Il mercato del lavoro italiano continua a crescere, ma non cresce per tutti allo stesso modo. Ad agosto 2024, si sono aggiunti quarantacinquemila posti in più, toccando un nuovo record di ventiquattro milioni e ottantamila occupati. Eppure è ancora un quadro a tinte fosche quello tracciato dall’Istat nel suo report mensile. I nuovi occupati sono tutti uomini, mentre le donne perdono seimila posti di lavoro. E tutti dipendenti, mentre gli autonomi tornano a calare a picco dopo il boom di luglio. Ma la cosa che più salta all’occhio è la crescita degli inattivi di quarantaquattromila unità in un mese, soprattutto tra i più giovani.
Il grande bacino degli scoraggiati, quelli che un lavoro non ce l’hanno e non lo cercano nemmeno, si allarga ancora. Tanto che in un anno, rispetto ad agosto 2023, si contano ben centoseimila inattivi in più, di cui novantaduemila donne.
La bassa partecipazione al mercato del lavoro resta uno dei grandi mali dell’economia italiana. Il tasso di occupazione al 62,3 per cento, seppure il più alto di sempre, è all’ultimo posto in Europa. Con il tasso di inattività che sale al 33,4 per cento – al secondo posto in Europa – raggiungendo la soglia del 42,3 per cento nella componente femminile.

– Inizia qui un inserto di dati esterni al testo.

-- ==== Sys2Proof/Machine/SessionClock.lean ====
section
/-! DEFINITION. SessionClock: NEXT_SEQ and TS_FRAME (41_sessionclock.md R150, R152). -/

namespace Sys2Proof.Machine

/-- NEXT_SEQ (R150): the value after the increment, and the registers. -/
def nextSeq (s : State) : Word × State :=
  (s.seqLast + 1, { s with seqLast := s.seqLast + 1, seqOvf := seqOvfAfter s })

/-- TS_FRAME (R152): `(k * TPF) mod 2^32`. -/
def tsFrame (c : Cfg) (k : Word) : Word := BitVec.ofNat 32 (k.toNat * c.tpf)

/-- NEXT_SEQ as an operation of its own. -/
def execNextSeq (s : State) : Host.Outcome State Fault Refusal :=
  guarded s <| finish (.xseq (nextSeq s).1) (nextSeq s).2

/-- TS_FRAME as an operation of its own. -/
def execTsFrame (k : Word) (s : State) : Host.Outcome State Fault Refusal :=
  guarded s <| finish (.ts (tsFrame s.cfg k)) s

end Sys2Proof.Machine
end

Gli inattivi crescono ancora soprattutto tra i più giovani. In un mese, tra gli under 35 sono ventitremila in più. In un anno se ne contano centosessantaseimila in più, di cui novantaduemila nella fascia più giovane 15-24 anni e ben settantaquattromila tra i 25 e i 34 anni. Sotto i 35 anni, si contano ancora quasi sei milioni di inattivi, vale a dire la metà del totale.
Ad agosto, in particolare, sono stati soprattutto gli uomini ad aver alimentato il bacino dell’inattività. Nella componente maschile del mercato, mentre si sono aggiunti cinquantamila occupati e i disoccupati sono diminuiti di trentasettemila unità, gli inattivi in più sono trentamila in un mese. Tra le donne, invece, calano sia le occupate (seimila in meno) sia le disoccupate (ottomila in meno), ma ci sono quattordicimila inattive in più.

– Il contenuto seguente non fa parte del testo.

/-- 42_packetizer.md R170 (d): every packet of a TX_FRAME but the last has MAX_LINES descriptors or less than a
descriptor and a byte of budget left. -/
def Obligations.EveryPacketButTheLastIsFull : Prop :=
  ∀ (s : State) (frame : Bytes) (height width bpp : Nat), s.cfg.wf = true → ValidFrame frame height width bpp →
    ∃ (t : State) (front : List (Bytes × SendAnswer)) (last : Bytes × SendAnswer),
      exec (.txFrame frame height width bpp) s = .next t ∧ t.txd = s.txd ++ (front ++ [last]) ∧
      ∀ e ∈ front, ∃ f, decHdr s.cfg e.1 = .ok f ∧
        (f.n = s.cfg.maxLines ∨ s.cfg.mtuBudget - e.1.length < s.cfg.lhStride + 1)

/-! ## Depacketizer -/

/-- 43_depacketizer.md R191, R201 (g), 40_wireformat.md R138: a datagram that does not decode is dropped, and nothing
but the outcome changes. -/
def Obligations.UndecodableDatagramChangesNothing : Prop :=
  ∀ (s : State) (b : Bytes) (e : OpError), s.cfg.wf = true → decHdr s.cfg b = .error e →
    exec (.rxDgram b) s = .next { s with outcome := some (.ok (.dropped e)) }

/-- 43_depacketizer.md R196, R195: a datagram that decodes is accepted, or, with M = 1, ends the frame, whatever state
RXE was in; the state after it is Idle on a marker, and without one Idle becomes Assembling just when a fragment passed
the bounds check. TXE, CFG, the free values and what is pending or still to be received stay. -/
def Obligations.AcceptedDatagramMovesTheStateMachine : Prop :=
  ∀ (s : State) (b : Bytes) (f : HdrFields), s.cfg.wf = true → decHdr s.cfg b = .ok f →
    ∃ t, exec (.rxDgram b) s = .next t ∧
      (f.m = false → t.outcome = some (.ok .accepted) ∧
        t.rxState = (if s.rxState = .idle ∧ f.lines.any (fragInFrame s.cfg) = true then .assembling else s.rxState)) ∧
      (f.m = true → (∃ inc, t.outcome = some (.ok (.frameDone inc))) ∧
        t.rxState = .idle ∧ t.rxGap = false ∧ t.rxWritten = []) ∧
      SameTx s t ∧ SameRest s t ∧ t.rxBusy = s.rxBusy ∧ t.recvAnswers = s.recvAnswers ∧ t.recvLog = s.recvLog ∧
      t.rxFree = s.rxFree

/-- 43_depacketizer.md R193, 60_exceptions.md R237: the sequence step. `rx_ext_hi` becomes the number of the first
accepted datagram, and after it the highest one seen; a number more than one above it is a gap, which sets `rx_gap` and
is reported with the number expected and the one got, over the naturals: nothing wraps. -/
def Obligations.SequenceGapsAreNoticedOnce : Prop :=
  ∀ (s : State) (b : Bytes) (f : HdrFields), s.cfg.wf = true → decHdr s.cfg b = .ok f →
    ∃ t more, exec (.rxDgram b) s = .next t ∧ t.rxSeqValid = true ∧
      (s.rxSeqValid = false → t.rxExtHi = f.xseq) ∧
      (s.rxSeqValid = true → t.rxExtHi.toNat = max s.rxExtHi.toNat f.xseq.toNat) ∧
      (∀ e ∈ more, ∀ x y, e ≠ DiagEvent.seqGap x y) ∧
      (s.rxSeqValid = true ∧ s.rxExtHi.toNat + 1 < f.xseq.toNat →
        t.diag = s.diag ++ [.seqGap (s.rxExtHi.toNat + 1) f.xseq.toNat] ++ more ∧ (f.m = false → t.rxGap = true)) ∧
      (¬ (s.rxSeqValid = true ∧ s.rxExtHi.toNat + 1 < f.xseq.toNat) →
        t.diag = s.diag ++ more ∧ (f.m = false → t.rxGap = s.rxGap))

/-- 43_depacketizer.md R192, R194, 20_memory.md R67, R68: every byte of ASM after an accepted datagram. It is the byte
the last fragment that passes the bounds check and covers it brings; where none covers it, it is as before. -/
def Obligations.AssemblyBufferHoldsTheLastCoveringByte : Prop :=
  ∀ (s : State) (b : Bytes) (f : HdrFields), s.cfg.wf = true → decHdr s.cfg b = .ok f →
    ∃ t, exec (.rxDgram b) s = .next t ∧
      ∀ a : Nat, memRead t.asm a = (lastCovering s.cfg b f.ds f.lines a).or (memRead s.asm a)

/-- 60_exceptions.md R244 (b), R237 to R239: the events of an accepted datagram: SeqGap first, at most one, then for
each descriptor in order FragOutOfFrame or RangeOverlap, never both. -/
def Obligations.DiagnosticsComeInOrder : Prop :=
  ∀ (s : State) (b : Bytes) (f : HdrFields), s.cfg.wf = true → decHdr s.cfg b = .ok f →
    ∃ t, exec (.rxDgram b) s = .next t ∧
      t.diag = s.diag
        ++ (if s.rxSeqValid = true ∧ s.rxExtHi.toNat + 1 < f.xseq.toNat
            then [.seqGap (s.rxExtHi.toNat + 1) f.xseq.toNat] else [])
        ++ fragEvents s.cfg s.rxWritten [] f.lines

/-- 10_state.md R36, 43_depacketizer.md R194: without a marker, `rx_written` gains exactly the offsets the datagram's
fragments cover, and with RX_VALIDATE = 0 it does not change. -/
def Obligations.WrittenSetGainsTheCoveredOffsets : Prop :=
  ∀ (s : State) (b : Bytes) (f : HdrFields), s.cfg.wf = true → decHdr s.cfg b = .ok f → f.m = false →
    ∃ t, exec (.rxDgram b) s = .next t ∧
      (s.cfg.rxValidate = false → t.rxWritten = s.rxWritten) ∧
      (s.cfg.rxValidate = true → ∀ k, k ∈ t.rxWritten ↔
        k ∈ s.rxWritten ∨ f.lines.any (fun d => fragCovers s.cfg d k) = true)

E se a luglio a crescere erano stati solo gli autonomi, stavolta è la fetta del lavoro indipendente a crollare, con quarantottomila unità in meno (anche se in un anno sono cresciuti di centoventitremila unità). Un sali e scendi, accompagnato dalla crescita costante dei contratti a tempo indeterminato (settantacinquemila in più in un mese), mentre i contratti a termine tornano a salire anche se di poco (più diciottomila). Complessivamente, in un anno nel mercato si sono aggiunti oltre cinquecentomila occupati permanenti, con un calo di centoquarantaquattromila occupati a termine.
Considerando le fasce d’età, è evidente come l’invecchiamento delle popolazione incida sulla composizione e gli andamenti del mercato. Su quasi cinquecentomila posti di lavoro in più in un anno, gli occupati over cinquanta sono duecentosettantatremila in più, seguiti dai 35-49enni, tra i quali si contano centoventicinquemila occupati aggiuntivi.

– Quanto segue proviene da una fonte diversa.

theorem mem_rxFragments_rxWritten : ∀ (ds : List LineDesc) (i p : Nat) (wrote : Bool) (s : State),
    s.cfg.rxValidate = true → ∀ k, k ∈ (rxFragments b i p wrote ds s).2.rxWritten ↔
      k ∈ s.rxWritten ∨ ds.any (fun d => fragCovers s.cfg d k) = true := by
  intro ds
  induction ds with
  | nil => intro i p wrote s _ k; simp [rxFragments]
  | cons d ds ih =>
    intro i p wrote s h k
    simp only [rxFragments]
    rw [ih _ _ _ _ (by simpa using h), rxFragment_rxWritten, rxFragment_cfg, List.any_cons, Bool.or_eq_true,
      fragCovers_iff]
    by_cases hf : fragInFrame s.cfg d = true
    · simp only [hf, h, Bool.and_self, if_true, mem_setAddRange, true_and, or_assoc]
    · simp only [hf, Bool.false_and, Bool.false_eq_true, if_false, false_and, false_or]

theorem rxFragments_rising : ∀ (ds : List LineDesc) (i p : Nat) (wrote : Bool) (s : State),
    setRisingFrom 0 s.rxWritten = true → setRisingFrom 0 (rxFragments b i p wrote ds s).2.rxWritten = true := by
  intro ds
  induction ds with
  | nil => intro i p wrote s h; exact h
  | cons d ds ih =>
    intro i p wrote s h
    simp only [rxFragments]
    refine ih _ _ _ _ ?_
    rw [rxFragment_rxWritten]
    split
    · exact setRisingFrom_setAddRange _ _ h
    · exact h

theorem rxFragments_asm_wf : ∀ (ds : List LineDesc) (i p : Nat) (wrote : Bool) (s : State),
    s.asm.wf = true → (rxFragments b i p wrote ds s).2.asm.wf = true := by
  intro ds
  induction ds with
  | nil => intro i p wrote s h; exact h
  | cons d ds ih =>
    intro i p wrote s h
    simp only [rxFragments]
    refine ih _ _ _ _ ?_
    rw [rxFragment_asm]
    split
    · exact memWriteBytes_wf _ _ h
    · exact h

theorem rxFragments_asm_within : ∀ (ds : List LineDesc) (i p : Nat) (wrote : Bool) (s : State),
    s.asm.within s.cfg.rxSize = true → (rxFragments b i p wrote ds s).2.asm.within s.cfg.rxSize = true := by
  intro ds
  induction ds with
  | nil => intro i p wrote s h; exact h
  | cons d ds ih =>
    intro i p wrote s h
    simp only [rxFragments]
    have := ih (i + 1) (p + d.len.toNat) (wrote || (rxFragment b i p d s).1) (rxFragment b i p d s).2
    rw [rxFragment_cfg] at this
    refine this ?_
    rw [rxFragment_asm]
    split
    · rename_i hf
      refine memWriteBytes_within _ _ h ?_
      have h1 := fragInFrame_addr hf
      have h2 : (slice b p d.len.toNat).length ≤ d.len.toNat := by simp [slice]
      omega
    · exact h

/-- The events of the fragments, given which offsets earlier descriptors of the datagram covered. -/
theorem rxFragments_diag (w : List Nat) : ∀ (ds before : List LineDesc) (p : Nat) (wrote : Bool) (s : State),
    (s.cfg.rxValidate = true → ∀ k, k ∈ s.rxWritten ↔ k ∈ w ∨ before.any (fun e => fragCovers s.cfg e k) = true) →
    (rxFragments b before.length p wrote ds s).2.diag = s.diag ++ fragEvents s.cfg w before ds := by
  intro ds
  induction ds with
  | nil => intro before p wrote s _; simp [rxFragments, fragEvents]
  | cons d ds ih =>
    intro before p wrote s h
    simp only [rxFragments, fragEvents]
    have hstep : (rxFragment b before.length p d s).2.diag = s.diag ++ fragEvent s.cfg w before before.length d := by
      rw [rxFragment_diag]
      congr 1
      unfold fragEvent
      by_cases hf : fragInFrame s.cfg d = true
      · rw [if_pos hf, if_pos hf]
        by_cases hv : s.cfg.rxValidate = true
        · have : setMeets s.rxWritten (fragAddr s.cfg d) d.len.toNat =
              (List.range d.len.toNat).any (fun k => w.contains (fragAddr s.cfg d + k) ||
                before.any fun e => fragCovers s.cfg e (fragAddr s.cfg d + k)) := by
            rw [Bool.eq_iff_iff, setMeets_iff, List.any_eq_true]
            constructor
            · rintro ⟨k, hk, h1, h2⟩
              refine ⟨k - fragAddr s.cfg d, by simp; omega, ?_⟩
              rw [show fragAddr s.cfg d + (k - fragAddr s.cfg d) = k by omega]
              have := (h hv k).1 hk
              simpa using this
            · rintro ⟨k, hk, hx⟩
              have hk' : k < d.len.toNat := by simpa using hk
              exact ⟨fragAddr s.cfg d + k, (h hv _).2 (by simpa using hx), by omega, by omega⟩
          rw [this]
        · simp [hv]
      · rw [if_neg hf, if_neg hf]
    have hnext := ih (before ++ [d]) (p + d.len.toNat) (wrote || (rxFragment b before.length p d s).1)
      (rxFragment b before.length p d s).2 ?_
    · rw [List.length_append, List.length_singleton, rxFragment_cfg] at hnext
      rw [hnext, hstep, List.append_assoc]
    · intro hv k
      rw [rxFragment_cfg] at hv ⊢
      rw [rxFragment_rxWritten, List.any_append, Bool.or_eq_true, List.any_cons, List.any_nil, Bool.or_false,
        fragCovers_iff]
      by_cases hf : fragInFrame s.cfg d = true
      · simp only [hf, hv, Bool.and_self, if_true, mem_setAddRange, h hv k, true_and, or_assoc]
      · simp only [hf, Bool.false_and, Bool.false_eq_true, if_false, h hv k, false_and, or_false]

end fragments

/-! ## What DEC_HDR says of the datagram it accepts (R98, R101) -/

theorem lengthWalk_ok {c : Cfg} {b : Bytes} : ∀ {left n pos dsum : Nat} {ls : List LineDesc} {r : List LineDesc × Nat},
    lengthWalk c b left n pos dsum ls = .ok r → dsum = lenSum ls →
      r.2 + lenSum r.1 = b.length ∧ r.1.length + n ≤ left + n + ls.length := by
  intro left
  induction left with
  | zero =>
    intro n pos dsum ls r h hd
    rcases Nat.lt_trichotomy (pos + dsum) b.length with h1 | h1 | h1
    · rw [lengthWalk_tooMany h1] at h; cases h
    · rw [lengthWalk_fits h1] at h
      obtain rfl : (ls, pos) = r := Except.ok.inj h
      exact ⟨by simp only; omega, by simp only; omega⟩
    · rw [lengthWalk_overrun h1] at h; cases h
  | succ left ih =>
    intro n pos dsum ls r h hd
    rcases Nat.lt_trichotomy (pos + dsum) b.length with h1 | h1 | h1
    · by_cases hp : pos + c.lhStride ≤ b.length
      · rw [lengthWalk_next h1 hp] at h
        have := ih h (by simp [lenSum, hd])
        refine ⟨this.1, ?_⟩
        have := this.2
        simp only [List.length_append, List.length_singleton] at this
        omega
      · rw [lengthWalk_partial h1 (by omega)] at h; cases h
    · rw [lengthWalk_fits h1] at h
      obtain rfl : (ls, pos) = r := Except.ok.inj h
      exact ⟨by simp only; omega, by simp only; omega⟩
    · rw [lengthWalk_overrun h1] at h; cases h

/-- The data area holds exactly the descriptors' data (R98). -/
theorem decHdr_ok {c : Cfg} {b : Bytes} {f : HdrFields} (h : decHdr c b = .ok f) :
    f.ds + lenSum f.lines = b.length ∧ f.n = f.lines.length ∧ f.lines.length ≤ c.maxLines := by
  unfold decHdr at h
  split at h
  · cases h
  · split at h
    · cases h
    · cases hw : lengthWalk c b c.maxLines 0 14 0 [] with
      | error e => rw [hw] at h; cases h
      | ok r =>
        rw [hw] at h
        obtain rfl := Except.ok.inj h
        have := lengthWalk_ok hw rfl
        exact ⟨this.1, rfl, by simpa [hdrFields] using this.2⟩

/-! ## RX_DGRAM whole (R191) -/

/-- After the first two steps and the transition to Assembling. -/
def rxAccepted (b : Bytes) (f : HdrFields) (s : State) : State :=
  let r := rxFragments b 0 f.ds false f.lines (rxSequence f.xseq s)
  rxAssemble r.1 r.2

theorem rxDgram_error {s : State} {b : Bytes} {e : OpError} (h : decHdr s.cfg b = .error e) :
    rxDgram b s = (.dropped e, s) := by simp [rxDgram, h]

theorem rxDgram_open {s : State} {b : Bytes} {f : HdrFields} (h : decHdr s.cfg b = .ok f) (hm : f.m = false) :
    rxDgram b s = (.accepted, rxAccepted b f s) := by simp [rxDgram, h, hm, rxAccepted]

theorem rxDgram_marker {s : State} {b : Bytes} {f : HdrFields} (h : decHdr s.cfg b = .ok f) (hm : f.m = true) :
    rxDgram b s =
      (.frameDone (incompleteFlag (rxAccepted b f s)), rxFrameBoundary (rxAccepted b f s)) := by
  simp [rxDgram, h, hm, rxAccepted, rxMarker, incompleteFlag, fullyWritten, rxFrameBoundary]

section accepted
variable (b : Bytes) (f : HdrFields) (s : State)

theorem rxAssemble_kept (wrote : Bool) : RxKept s (rxAssemble wrote s) :=
  ⟨⟨rfl, rfl, rfl, rfl, rfl, rfl, rfl, rfl, rfl, rfl, rfl, rfl, rfl, rfl, rfl, rfl⟩, ⟨rfl, rfl, rfl⟩, rfl, rfl,
    rfl, rfl, rfl⟩

theorem rxFrameBoundary_kept : RxKept s (rxFrameBoundary s) :=
  ⟨⟨rfl, rfl, rfl, rfl, rfl, rfl, rfl, rfl, rfl, rfl, rfl, rfl, rfl, rfl, rfl, rfl⟩, ⟨rfl, rfl, rfl⟩, rfl, rfl,
    rfl, rfl, rfl⟩

@[simp] theorem rxAssemble_asm (wrote : Bool) : (rxAssemble wrote s).asm = s.asm := rfl
@[simp] theorem rxAssemble_rxWritten (wrote : Bool) : (rxAssemble wrote s).rxWritten = s.rxWritten := rfl
@[simp] theorem rxAssemble_rxGap (wrote : Bool) : (rxAssemble wrote s).rxGap = s.rxGap := rfl
@[simp] theorem rxAssemble_rxExtHi (wrote : Bool) : (rxAssemble wrote s).rxExtHi = s.rxExtHi := rfl
@[simp] theorem rxAssemble_rxSeqValid (wrote : Bool) : (rxAssemble wrote s).rxSeqValid = s.rxSeqValid := rfl
@[simp] theorem rxAssemble_diag (wrote : Bool) : (rxAssemble wrote s).diag = s.diag := rfl

theorem rxAccepted_kept : RxKept s (rxAccepted b f s) :=
  ((rxSequence_kept f.xseq s).trans (rxFragments_kept b f.lines 0 f.ds false _).kept).trans (rxAssemble_kept _ _)

@[simp] theorem rxAccepted_cfg : (rxAccepted b f s).cfg = s.cfg := (rxAccepted_kept b f s).rest.cfg

theorem rxAccepted_rxState : (rxAccepted b f s).rxState =
    if s.rxState = .idle ∧ f.lines.any (fragInFrame s.cfg) = true then .assembling else s.rxState := by
  have h1 := rxFragments_fst b f.lines 0 f.ds false (rxSequence f.xseq s)
  have h2 := (rxFragments_kept b f.lines 0 f.ds false (rxSequence f.xseq s)).rxState
  rw [rxSequence_cfg, Bool.false_or] at h1
  rw [rxSequence_rxState] at h2
  simp only [rxAccepted, rxAssemble, h1]
  by_cases ha : f.lines.any (fragInFrame s.cfg) = true <;> by_cases hs : s.rxState = .idle <;> simp [ha, hs, h2]

theorem rxAccepted_rxSeqValid : (rxAccepted b f s).rxSeqValid = true := by
  simp only [rxAccepted, rxAssemble_rxSeqValid]
  rw [(rxFragments_kept b f.lines 0 f.ds false _).rxSeqValid, rxSequence_rxSeqValid]

theorem rxAccepted_rxExtHi : (rxAccepted b f s).rxExtHi = if seqAdvances s f.xseq then f.xseq else s.rxExtHi := by
  simp only [rxAccepted, rxAssemble_rxExtHi]
  rw [(rxFragments_kept b f.lines 0 f.ds false _).rxExtHi, rxSequence_rxExtHi]

theorem rxAccepted_rxGap : (rxAccepted b f s).rxGap = (s.rxGap || seqGap s f.xseq) := by
  simp only [rxAccepted, rxAssemble_rxGap]
  rw [(rxFragments_kept b f.lines 0 f.ds false _).rxGap, rxSequence_rxGap]

theorem rxAccepted_diag : (rxAccepted b f s).diag =
    s.diag ++ (if seqGap s f.xseq then [.seqGap (s.rxExtHi.toNat + 1) f.xseq.toNat] else [])
      ++ fragEvents s.cfg s.rxWritten [] f.lines := by
  simp only [rxAccepted, rxAssemble_diag]
  have := rxFragments_diag b s.rxWritten f.lines [] f.ds false (rxSequence f.xseq s) (fun _ k => by simp)
  rw [List.length_nil, rxSequence_cfg, rxSequence_diag] at this
  exact this

theorem rxAccepted_memRead (h : f.ds + lenSum f.lines = b.length) (a : Nat) : memRead (rxAccepted b f s).asm a =
    (lastCovering s.cfg b f.ds f.lines a).or (memRead s.asm a) := by
  simp only [rxAccepted, rxAssemble_asm]
  rw [rxFragments_memRead b f.lines 0 f.ds false _ (by omega), rxSequence_cfg, rxSequence_asm]

theorem rxAccepted_rxWritten_off (h : s.cfg.rxValidate = false) : (rxAccepted b f s).rxWritten = s.rxWritten := by
  simp only [rxAccepted, rxAssemble_rxWritten]
  rw [rxFragments_rxWritten_off b _ _ _ _ _ (by simpa using h), rxSequence_rxWritten]

theorem mem_rxAccepted_rxWritten (h : s.cfg.rxValidate = true) (k : Nat) : k ∈ (rxAccepted b f s).rxWritten ↔
    k ∈ s.rxWritten ∨ f.lines.any (fun d => fragCovers s.cfg d k) = true := by
  simp only [rxAccepted, rxAssemble_rxWritten]
  rw [mem_rxFragments_rxWritten b _ _ _ _ _ (by simpa using h), rxSequence_rxWritten, rxSequence_cfg]

theorem rxAccepted_rising (h : setRisingFrom 0 s.rxWritten = true) :
    setRisingFrom 0 (rxAccepted b f s).rxWritten = true := by
  simp only [rxAccepted, rxAssemble_rxWritten]
  exact rxFragments_rising b _ _ _ _ _ (by simpa using h)

theorem rxAccepted_asm_wf (h : s.asm.wf = true) : (rxAccepted b f s).asm.wf = true := by
  simp only [rxAccepted, rxAssemble_asm]
  exact rxFragments_asm_wf b _ _ _ _ _ (by simpa using h)

theorem rxAccepted_asm_within (h : s.asm.within s.cfg.rxSize = true) :
    (rxAccepted b f s).asm.within s.cfg.rxSize = true := by
  simp only [rxAccepted, rxAssemble_asm]
  have := rxFragments_asm_within b f.lines 0 f.ds false (rxSequence f.xseq s)
  rw [rxSequence_cfg, rxSequence_asm] at this
  exact this h

end accepted

/-- An offset that a fragment covers gets a byte. -/
theorem lastCovering_isSome {c : Cfg} {b : Bytes} : ∀ {ds : List LineDesc} {p a : Nat},
    (lastCovering c b p ds a).isSome = ds.any (fun d => fragCovers c d a) := by
  intro ds
  induction ds with
  | nil => intro p a; rfl
  | cons d ds ih =>
    intro p a
    rw [lastCovering, Option.isSome_or, ih, List.any_cons, Bool.or_comm]
    by_cases hc : fragCovers c d a = true <;> simp [hc]

end Sys2Proof.Machine
end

Al netto della componente demografica, però, gli occupati crescono maggiormente nella fascia 35-49 anni (+1,6 per cento), mentre l’inattività cresce molto sotto i trentacinque anni (+2,9 per cento).
Tutti segnali che il mercato è diviso tra chi un lavoro lo cerca e lo trova e chi invece smette del tutto di cercarlo. Un quadro complesso che richiederebbe insomma qualcosa in più delle celebrazioni dei record mensili.